The most upsetting part of this is that Westminster is very healthy in both enrolment and fundraising. We have been meeting and exceeding both goals in recent years. Rider University, however, is in such horrible financial shape that it needs a massive injection of cash, or will face bankruptcy in 2018 or 2019.
A Save Westminster petition has opened here. Spread the word.
Please also join our “Keep Westminster Choir College in Princeton” Facebook group. We can use all of the leverage we can get. Rider has compressed their decision process into two months – one of them when students are off-campus.
“Westminster Choir College in Princeton, NJ, has been at the heart of American choral music for 10 years.”- The school was founded in 1926 and moved to Princeton in 1932 and moved to the current campus in 1934.
Westminster Choir is indeed as prestigious as any choral group in the United States, by dint of history and collaborations.
Sounds like WCC needs to now disentangle itself from Rider University, returning some cash Rider’s way in the process. The connection between the two never made sense. WCC should certainly be on its own campus with its own focus.
Westminster Choir College joined Rider University in 1991 because it could not afford to keep its doors open. Westminster still does not pay for itself and if it “disentangled” itself from Rider, it would be forced to close its own doors.
Better to close cleanly than to watch Rider destroy it.
Totally agree!!
That’s incorrect – Westminster is in fact a very fiscally healthy institution, and does, in fact, largely pay for itself. Certain members of the Rider U administration have recently misquoted numbers and taken facts and figures out of context in order to give an impression that WCC is unhealthy.
Today, Westminster is fiscally sound – it’s Rider that has enrollment problems. Google it. I’ve always thought that Rider U. had it’s eye more on the potential profit from the 28 acres of the college’s prime real estate sitting in the middle of Princeton, when it purchased the property in 1992.

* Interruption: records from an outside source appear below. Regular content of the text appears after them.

-- ==== Sys2Proof/Machine/Ops.lean ====
section
/-! DEFINITION. The shared operations: the steps of CONV and TMR and the gap in which they fall, reset, the
HardwareTimeout of the bounded poll (the one thing the spec raises), the effect of every micro-step, and the run of a
list of micro-steps. -/

namespace Sys2Proof.Machine

/-! ## The other agents (41_adc_sampling.md R118, 43_pwm.md R150, 20_memory.md R74) -/

/-- `AIN(ch, k)` (R118): the environment's table, and the free value where the table gives nothing. -/
def State.ainAt (s : State) (ch : BitVec 8) (k : Nat) : BitVec 10 :=
  match s.env.ain.find? (fun e => e.ch == ch && e.k == k) with
  | some e => e.value
  | none => Config.ain ch k

/-- The sample that CONV would write now. -/
def State.sampleNow (s : State) : BitVec 10 := s.ainAt s.adc.ch s.convs

/-- `CONV.complete` (R118): the three writes as one atomic step, and ConvDone. -/
def State.convComplete (s : State) : State :=
  { s with
    adc := { s.adc with data := s.sampleNow, busy := false, done := true }
    convs := s.convs + 1
    trace := s.trace ++ [.convDone s.sampleNow] }

/-- `TMR.tick` (R150), nothing while the timer has no clock (R149). -/
def State.tmrTick (s : State) : State :=
  { s with pwm := { s.pwm with cnt := if s.tmrEnabled then s.pwm.cnt + 1#8 else s.pwm.cnt } }

/-- `n` ticks of TMR at once. -/
def State.tmrTicks (n : Nat) (s : State) : State :=
  { s with pwm := { s.pwm with cnt := if s.tmrEnabled then s.pwm.cnt + BitVec.ofNat 8 n else s.pwm.cnt } }

/-- The gap that lies `k` gaps ahead: from the environment's list, and the free value beyond it. -/
def State.gapAt (s : State) (k : Nat) : Gap :=
  match s.env.gaps[k]? with
  | some g => g
  | none => Config.freeGap (s.gapsUsed + (k - s.env.gaps.length))

/-- CONV's part of a gap: it completes if the gap says so and it is enabled (R118). -/
def State.convMove (g : Gap) (s : State) : State :=
  if s.convEnabled && g.complete then s.convComplete else s

/-- The next reset is one gap nearer; the ones behind it are counted from it. -/
def rstNearer : List Nat → List Nat
  | [] => []
  | n :: later => (n - 1) :: later

/-- The bookkeeping of a gap: one gap of the list is used up (or one free value, past its end), and the next reset is
one gap nearer. -/
def State.useGap (s : State) : State :=
  { s with
    env := { s.env with gaps := s.env.gaps.tail, rst := rstNearer s.env.rst }
    gapsUsed := if s.env.gaps.isEmpty then s.gapsUsed + 1 else s.gapsUsed }

/-- One gap between two micro-steps of SEQ: CONV and TMR move (R74). -/
def State.gapStep (s : State) : State :=
  ((s.convMove (s.gapAt 0)).tmrTicks (s.gapAt 0).ticks).useGap

/-! ## Reset (70_reset_and_hazards.md R230 to R233) -/

/-- `rst`: every field takes its value of 10_state.md R42, the operation in progress and a conversion in flight are
abandoned, `k` restarts at 0; the parameters are untouched (R233) and `Reset` is recorded. The model's own fields are the
environment's and go on, the resets that are still to come among them. -/
def State.applyReset (s : State) : State :=
  { State.reset with
    trace := s.trace ++ [.reset]
    env := { s.env with rst := s.env.rst.tail }
    gapsUsed := s.gapsUsed
    draws := s.draws
    params := s.params }

/-- Whether `rst` is asserted now, before the next micro-step. -/
def State.rstNow (s : State) : Bool := s.env.rst.head? == some 0

/-- Do `k` after the gap before it; reset wins over everything (R230). -/
def gapThen (k : State → State) (s : State) : State :=
  if s.rstNow then s.applyReset else k s.gapStep

/-! ## The bounded poll (41_adc_sampling.md R114, R115; 60_exceptions.md R216) -/

/-- What one look of the poll leads to. -/
inductive PollResult where
  /-- the flag is set: the wait is over -/
  | through
  /-- keep waiting, with this many looks left -/
  | again (looks : Option Nat)
  /-- the last look found nothing -/
  | timeout
deriving DecidableEq, Repr

/-- One look at ADC.DONE (41_adc_sampling.md R114, R115; with a finite bound 60_exceptions.md R216, the flag being
tested before the bound). A bound of 0 allows no look. -/
def pollLook (looks : Option Nat) (done : Bool) : PollResult :=
  match looks with
  | none => if done then .through else .again none
  | some 0 => .timeout
  | some (n + 1) => if done then .through else if n = 0 then .timeout else .again (some n)

/-! ## Micro-steps (00_scope.md R13) -/

/-- An event is appended to the trace (R15). -/
def State.emit (s : State) (e : Event) : State := { s with trace := s.trace ++ [e] }

/-- The value that `PWM.CMP <- compare(duty)` writes: the ceiling for a duty of 0 to 100 (43_pwm.md R143), else the
free draw (R145).
DESIGN CHOICE (notes/assumptions/7.md): the draw is a free value of the duty and of the number of draws so far, so that two
duties issued from one state may draw the same value or two different ones; one duty, issued after equally many draws, draws
one value, whatever else the state holds. R145 says neither. -/
def State.compareValue (s : State) (duty : BitVec 8) : BitVec 8 :=
  if dutyInContract duty then compareWord duty else Config.freeCompare duty s.draws

/-- The write of PWM.CMP with its event; an over-range duty uses up one draw. -/
def State.writeCmp (s : State) (duty : BitVec 8) : State :=
  { s with
    pwm := { s.pwm with cmp := s.compareValue duty }
    draws := if dutyInContract duty then s.draws else s.draws + 1
    trace := s.trace ++ [.cmpWrite (s.compareValue duty)] }

/-- The look a micro-step takes at the completion flag, if it is a poll. -/
def Micro.poll? : Micro → Option (Option Nat)
  | .adcPoll looks => some looks
  | _ => none

/-- The effect of one micro-step: the write of one field, with its event (R13, R15). The poll writes nothing. -/
def Micro.apply (m : Micro) (s : State) : State :=
  match m with
  | .opStart op => s.emit (.opStart op)
  | .opReturn op => s.emit (.opReturn op)
  | .adcRefs v => { s with adc := { s.adc with refs := v } }
  | .adcDiv v => { s with adc := { s.adc with div := v } }
  | .adcEn b => { s with adc := { s.adc with en := b } }
  | .adcCh channel => { s with adc := { s.adc with ch := chanTrunc s.params channel } }
  | .adcTrigger => { s with adc := { s.adc with busy := true }, trace := s.trace ++ [.convStart s.adc.ch] }
  | .adcPoll _ => s
  | .adcClearDone => { s with adc := { s.adc with done := false } }
  | .retSample => { s with res := s.adc.data.setWidth 16 }
  | .retTemp src => { s with res := tempWord s.params (sampleOf src s) }
  | .retTier src => { s with res := (bandTier (tempOf src s)).setWidth 16 }
  | .pwmCntZero => { s with pwm := { s.pwm with cnt := 0#8 } }
  | .pwmFast => { s with pwm := { s.pwm with fast := true } }
  | .pwmNinv => { s with pwm := { s.pwm with ninv := true } }
  | .pwmPs => { s with pwm := { s.pwm with ps := s.params.pwmPsSel } }
  | .pwmCmp duty => s.writeCmp duty
  | .pwmOe => { s with pin := { s.pin with pwmOe := true }, trace := s.trace ++ [.pinWrite .pwmOut .oe true] }
  | .in1Oe => { s with pin := { s.pin with in1Oe := true }, trace := s.trace ++ [.pinWrite .in1 .oe true] }
  | .in2Oe => { s with pin := { s.pin with in2Oe := true }, trace := s.trace ++ [.pinWrite .in2 .oe true] }
  | .in1 level => { s with pin := { s.pin with in1 := level }, trace := s.trace ++ [.pinWrite .in1 .level level] }
  | .in2 level => { s with pin := { s.pin with in2 := level }, trace := s.trace ++ [.pinWrite .in2 .level level] }
  | .motRun b => { s with mot := { s.mot with run := b } }
  | .motDir d => { s with mot := { s.mot with dir := d } }
  | .motSpeed v => { s with mot := { s.mot with speed := v } }
  | .ctlPhase p => { s with ctl := { s.ctl with phase := p.code } }
  | .ctlLoop b => { s with ctl := { s.ctl with loop := b } }
  | .ctlTemp => { s with ctl := { s.ctl with temp := s.res } }
  | .ctlTier => { s with ctl := { s.ctl with tier := s.res.setWidth 3 } }
  | .ctlMstate m => { s with ctl := { s.ctl with mstate := m } }
  | .ctlFault => { s with ctl := { s.ctl with fault := true } }
  | .dispInit => s.emit .dispInit
  | .dispTemp => s.emit (.dispTemp s.ctl.temp)
  | .dispFan => s.emit (.dispFan s.ctl.mstate)

/-- What a micro-step leads to in the state after its gap: a poll looks at the flag, every other one simply goes on. -/
def Micro.look (m : Micro) (s : State) : PollResult :=
  match m.poll? with
  | none => .through
  | some looks => pollLook looks s.adc.done

/-- Run writes in order, one gap before each; reset wins before any of them (70_reset_and_hazards.md R230). -/
def runWrites : List Micro → State → State
  | [], s => { s with pending := [] }
  | m :: ms, s => gapThen (fun s1 => runWrites ms (m.apply s1)) s

/-- The writes of `raise HardwareTimeout()` in the order of R216: three micro-steps of their own (00_scope.md R13;
notes/assumptions/12.md). RES, BUSY, the pins and the PWM are not among them. -/
def timeoutMicros : List Micro := [.ctlFault, .ctlPhase .idle, .ctlLoop false]

/-- Taking HardwareTimeout (R216), the one thing the spec raises: FAULT, then PHASE, then LOOP, with a gap before each; the
operation and any enclosing CTL_ITER or CTL_RUN end. There is no return from it but reset (R215). -/
def State.raiseTimeout (s : State) : State := runWrites timeoutMicros s

/-- Run the micro-steps of an operation in order, one gap before each (00_scope.md R14, 20_memory.md R73, R74). A poll
that finds the flag clear leaves SEQ held there: the rest, from the poll on, stays in `pending`. -/
def runMicros : List Micro → State → State
  | [], s => { s with pending := [] }
  | m :: ms, s =>
    gapThen (fun s1 =>
      match m.look s1 with
      | .through => runMicros ms (m.apply s1)
      | .again left => { s1 with pending := .adcPoll left :: ms }
      | .timeout => s1.raiseTimeout) s

/-! ## Between two micro-steps (00_scope.md R14, 20_memory.md R66, R74) -/

/-- One micro-step `m` in the state after its gap, with `ms` behind it: `pending` is what is then left to execute. -/
def microEffect (m : Micro) (ms : List Micro) (s : State) : State :=
  match m.look s with
  | .through => { m.apply s with pending := ms }
  | .again left => { s with pending := .adcPoll left :: ms }
  | .timeout => { s with pending := timeoutMicros }

/-- A gap and one micro-step of the operation in progress: the grain at which the observation port may be read and the
pins are seen. `runMicros` is this, repeated (Laws: `runMicros_eq_microStep`). -/
def microStep (s : State) : State :=
  match s.pending with
  | [] => s
  | m :: ms => gapThen (microEffect m ms) s

/-- The state inside an operation `ms` that SEQ begins in `s`, after `k` of its micro-steps. -/
def State.inside (ms : List Micro) (k : Nat) (s : State) : State := microStep^[k] { s with pending := ms }

/-- An operation as SEQ executes it: its start, its micro-steps, its return (R15). -/
def opMicros (op : BitVec 8) (body : List Micro) : List Micro := .opStart op :: body ++ [.opReturn op]

end Sys2Proof.Machine
end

Just wanted to let you know about a minor typo — in the last paragraph, it should say “enrollment,” not “enrolment.”
Well…… n e v e r – e v e r slaughter a chicken that lays the golden eggs, artistically and financially spoken
On the other hand, when the chicken goes off the lay……
in that case: take time and put in all the necessary means to cure the dearly feathered friend!
🙂
Westminster Choir College could only be itself on the present campus. It has all ready expanded and invested in new buildings.
We could start a drive to keep it in Princeton and sever ties with Rider. Or at least rewrite a clause that it never be sold.
A short sided view with tragic results. Everything valuable to our humanity cannot be measured in dollars. More and more of American universities are driven by the almighty dollar. An education of this kind cannot be duplicated just anywhere.